5. **VC7 thermal headroom under sustained mixed CPU+GPU load.**
Pi 5 throttles GPU at 85°C, CPU at 80°C. hertz idles at ~64°C
with the LXD spine; mixed compute will push higher. With or
without active cooling on hertz is an open question.
These are Phase 1's burden, not Phase 0's. Phase 0 closes here.
## 8. Sources
Earlier session's web research produced ~7000 words of substrate
references across 6 parallel threads. The full source list lived
in the deleted `phase0_findings.md` and `phase0_wall1_bypass.md`.
The high-value pointers that should follow this project forward:
- [Mesa `src/broadcom/qpu/qpu_instr.h`](https://github.com/Mesa3D/mesa/blob/main/src/broadcom/qpu/qpu_instr.h) — de-facto VC7 QPU ISA reference (no Broadcom-published doc; ISA under NDA)

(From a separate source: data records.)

/-! ### updPu -/

@[simp] theorem State.updPu_pending (s : State) (g : PairSt → PairSt) : (s.updPu g).pending = s.pending := (rfl)
@[simp] theorem State.updPu_time (s : State) (g : PairSt → PairSt) : (s.updPu g).time = s.time := (rfl)
@[simp] theorem State.updPu_regs (s : State) (g : PairSt → PairSt) : (s.updPu g).regs = s.regs := (rfl)
@[simp] theorem State.updPu_lx (s : State) (g : PairSt → PairSt) : (s.updPu g).lx = s.lx := (rfl)
@[simp] theorem State.updPu_tree (s : State) (g : PairSt → PairSt) : (s.updPu g).tree = s.tree := (rfl)
@[simp] theorem State.updPu_ts (s : State) (g : PairSt → PairSt) : (s.updPu g).ts = s.ts := (rfl)
@[simp] theorem State.updPu_ebm (s : State) (g : PairSt → PairSt) : (s.updPu g).ebm = s.ebm := (rfl)
@[simp] theorem State.updPu_bus (s : State) (g : PairSt → PairSt) : (s.updPu g).bus = s.bus := (rfl)
@[simp] theorem State.updPu_qe (s : State) (g : PairSt → PairSt) : (s.updPu g).qe = s.qe := (rfl)
@[simp] theorem State.updPu_bm (s : State) (g : PairSt → PairSt) : (s.updPu g).bm = s.bm := (rfl)
@[simp] theorem State.updPu_xb (s : State) (g : PairSt → PairSt) : (s.updPu g).xb = s.xb := (rfl)
@[simp] theorem State.updPu_fn (s : State) (g : PairSt → PairSt) : (s.updPu g).fn = s.fn := (rfl)
@[simp] theorem State.updPu_mre (s : State) (g : PairSt → PairSt) : (s.updPu g).mre = s.mre := (rfl)
@[simp] theorem State.updPu_gd (s : State) (g : PairSt → PairSt) : (s.updPu g).gd = s.gd := (rfl)
@[simp] theorem State.updPu_sv (s : State) (g : PairSt → PairSt) : (s.updPu g).sv = s.sv := (rfl)
@[simp] theorem State.updPu_pm (s : State) (g : PairSt → PairSt) : (s.updPu g).pm = s.pm := (rfl)
@[simp] theorem State.updPu_ck (s : State) (g : PairSt → PairSt) : (s.updPu g).ck = s.ck := (rfl)
@[simp] theorem State.updPu_free (s : State) (g : PairSt → PairSt) : (s.updPu g).free = s.free := (rfl)
@[simp] theorem State.updPu_out (s : State) (g : PairSt → PairSt) : (s.updPu g).out = s.out := (rfl)
@[simp] theorem State.updPu_reg (s : State) (g : PairSt → PairSt) (a_ : Nat) : (s.updPu g).reg a_ = s.reg a_ := (rfl)
@[simp] theorem State.updPu_f (s : State) (g : PairSt → PairSt) (x_ : Fld) : (s.updPu g).f x_ = s.f x_ := (rfl)
@[simp] theorem State.updPu_flag (s : State) (g : PairSt → PairSt) (x_ : Fld) : (s.updPu g).flag x_ = s.flag x_ := (rfl)

/-! ### updPm -/

@[simp] theorem State.updPm_pending (s : State) (g : PowerSt → PowerSt) : (s.updPm g).pending = s.pending := (rfl)
@[simp] theorem State.updPm_time (s : State) (g : PowerSt → PowerSt) : (s.updPm g).time = s.time := (rfl)
@[simp] theorem State.updPm_regs (s : State) (g : PowerSt → PowerSt) : (s.updPm g).regs = s.regs := (rfl)
@[simp] theorem State.updPm_lx (s : State) (g : PowerSt → PowerSt) : (s.updPm g).lx = s.lx := (rfl)
@[simp] theorem State.updPm_tree (s : State) (g : PowerSt → PowerSt) : (s.updPm g).tree = s.tree := (rfl)
@[simp] theorem State.updPm_ts (s : State) (g : PowerSt → PowerSt) : (s.updPm g).ts = s.ts := (rfl)
@[simp] theorem State.updPm_ebm (s : State) (g : PowerSt → PowerSt) : (s.updPm g).ebm = s.ebm := (rfl)
@[simp] theorem State.updPm_bus (s : State) (g : PowerSt → PowerSt) : (s.updPm g).bus = s.bus := (rfl)
@[simp] theorem State.updPm_qe (s : State) (g : PowerSt → PowerSt) : (s.updPm g).qe = s.qe := (rfl)
@[simp] theorem State.updPm_bm (s : State) (g : PowerSt → PowerSt) : (s.updPm g).bm = s.bm := (rfl)
@[simp] theorem State.updPm_xb (s : State) (g : PowerSt → PowerSt) : (s.updPm g).xb = s.xb := (rfl)
@[simp] theorem State.updPm_fn (s : State) (g : PowerSt → PowerSt) : (s.updPm g).fn = s.fn := (rfl)
@[simp] theorem State.updPm_mre (s : State) (g : PowerSt → PowerSt) : (s.updPm g).mre = s.mre := (rfl)
@[simp] theorem State.updPm_gd (s : State) (g : PowerSt → PowerSt) : (s.updPm g).gd = s.gd := (rfl)
@[simp] theorem State.updPm_sv (s : State) (g : PowerSt → PowerSt) : (s.updPm g).sv = s.sv := (rfl)
@[simp] theorem State.updPm_pu (s : State) (g : PowerSt → PowerSt) : (s.updPm g).pu = s.pu := (rfl)
@[simp] theorem State.updPm_ck (s : State) (g : PowerSt → PowerSt) : (s.updPm g).ck = s.ck := (rfl)
@[simp] theorem State.updPm_free (s : State) (g : PowerSt → PowerSt) : (s.updPm g).free = s.free := (rfl)
@[simp] theorem State.updPm_out (s : State) (g : PowerSt → PowerSt) : (s.updPm g).out = s.out := (rfl)
@[simp] theorem State.updPm_reg (s : State) (g : PowerSt → PowerSt) (a_ : Nat) : (s.updPm g).reg a_ = s.reg a_ := (rfl)
@[simp] theorem State.updPm_f (s : State) (g : PowerSt → PowerSt) (x_ : Fld) : (s.updPm g).f x_ = s.f x_ := (rfl)
@[simp] theorem State.updPm_flag (s : State) (g : PowerSt → PowerSt) (x_ : Fld) : (s.updPm g).flag x_ = s.flag x_ := (rfl)

/-! ### updCk -/

@[simp] theorem State.updCk_pending (s : State) (g : ClockSt → ClockSt) : (s.updCk g).pending = s.pending := (rfl)
@[simp] theorem State.updCk_time (s : State) (g : ClockSt → ClockSt) : (s.updCk g).time = s.time := (rfl)
@[simp] theorem State.updCk_regs (s : State) (g : ClockSt → ClockSt) : (s.updCk g).regs = s.regs := (rfl)
@[simp] theorem State.updCk_lx (s : State) (g : ClockSt → ClockSt) : (s.updCk g).lx = s.lx := (rfl)
@[simp] theorem State.updCk_tree (s : State) (g : ClockSt → ClockSt) : (s.updCk g).tree = s.tree := (rfl)
@[simp] theorem State.updCk_ts (s : State) (g : ClockSt → ClockSt) : (s.updCk g).ts = s.ts := (rfl)
@[simp] theorem State.updCk_ebm (s : State) (g : ClockSt → ClockSt) : (s.updCk g).ebm = s.ebm := (rfl)
@[simp] theorem State.updCk_bus (s : State) (g : ClockSt → ClockSt) : (s.updCk g).bus = s.bus := (rfl)
@[simp] theorem State.updCk_qe (s : State) (g : ClockSt → ClockSt) : (s.updCk g).qe = s.qe := (rfl)
@[simp] theorem State.updCk_bm (s : State) (g : ClockSt → ClockSt) : (s.updCk g).bm = s.bm := (rfl)
@[simp] theorem State.updCk_xb (s : State) (g : ClockSt → ClockSt) : (s.updCk g).xb = s.xb := (rfl)
@[simp] theorem State.updCk_fn (s : State) (g : ClockSt → ClockSt) : (s.updCk g).fn = s.fn := (rfl)
@[simp] theorem State.updCk_mre (s : State) (g : ClockSt → ClockSt) : (s.updCk g).mre = s.mre := (rfl)
@[simp] theorem State.updCk_gd (s : State) (g : ClockSt → ClockSt) : (s.updCk g).gd = s.gd := (rfl)
@[simp] theorem State.updCk_sv (s : State) (g : ClockSt → ClockSt) : (s.updCk g).sv = s.sv := (rfl)
@[simp] theorem State.updCk_pu (s : State) (g : ClockSt → ClockSt) : (s.updCk g).pu = s.pu := (rfl)
@[simp] theorem State.updCk_pm (s : State) (g : ClockSt → ClockSt) : (s.updCk g).pm = s.pm := (rfl)
@[simp] theorem State.updCk_free (s : State) (g : ClockSt → ClockSt) : (s.updCk g).free = s.free := (rfl)
@[simp] theorem State.updCk_out (s : State) (g : ClockSt → ClockSt) : (s.updCk g).out = s.out := (rfl)
@[simp] theorem State.updCk_reg (s : State) (g : ClockSt → ClockSt) (a_ : Nat) : (s.updCk g).reg a_ = s.reg a_ := (rfl)
@[simp] theorem State.updCk_f (s : State) (g : ClockSt → ClockSt) (x_ : Fld) : (s.updCk g).f x_ = s.f x_ := (rfl)
@[simp] theorem State.updCk_flag (s : State) (g : ClockSt → ClockSt) (x_ : Fld) : (s.updCk g).flag x_ = s.flag x_ := (rfl)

- [Mesa `src/broadcom/compiler/`](https://github.com/Mesa3D/mesa/tree/main/src/broadcom/compiler) — NIR→QPU compiler, the open ground truth for what V3D 7.1 can do
- [`Idein/py-videocore7`](https://github.com/Idein/py-videocore7) — working QPU GPGPU runtime via DRM; SGEMM benchmark; existence proof
- [`Towdo/py-videocore7`](https://github.com/Towdo/py-videocore7) — fork with more fixes
- [Mesa `v3dv` driver source](https://gitlab.freedesktop.org/mesa/mesa/-/tree/main/src/broadcom/vulkan) — Vulkan compute path
- [Pi 5 HEVC kernel driver patch series](https://patchwork.kernel.org) — closest architectural template for ARM-side V4L2 stateless wrapping a Pi-5 hardware accelerator (search "rpi-hevc-dec")
- [raspberrypi/usbboot secure-boot.md](https://github.com/raspberrypi/usbboot/blob/master/docs/secure-boot.md) — Wall 1 silicon-RoT confirmation
- [schlae/cm5-reveng](https://github.com/schlae/cm5-reveng) — CM5 PCB RE; VPU JTAG test points (Dec 2025; out of Path B scope, kept as escape hatch reference)
- [MulticoreWare / Imagination PowerVR VP9 OpenCL decoder press](https://www.design-reuse.com/news/34030/vp9-decoder-imagination-powervr-series6-gpus.html) — 2014 precedent for hybrid codec back-end on embedded GPU compute
- [FFmpeg 8.0 part-3 VP9 Vulkan failure post](https://www.rendi.dev/blog/ffmpeg-8-0-part-3-failed-attempts-to-use-vulkan-for-av1-encoding-vp9-decoding) — recent cautionary tale; failure was in entropy stage, not back-end
- [`Halide/Halide` Vulkan Pi 5 issue #8494](https://github.com/halide/Halide/issues/8494) — known runtime edge cases on Pi 5 Vulkan
- [Pi Forum p=2330030](https://forums.raspberrypi.com/viewtopic.php?p=2330030) — RPi engineer confirms VC7 ISA NDA + EU CRA signing rationale
Future phases should add citations here as they're consumed, not
re-derive Phase 0's substrate findings.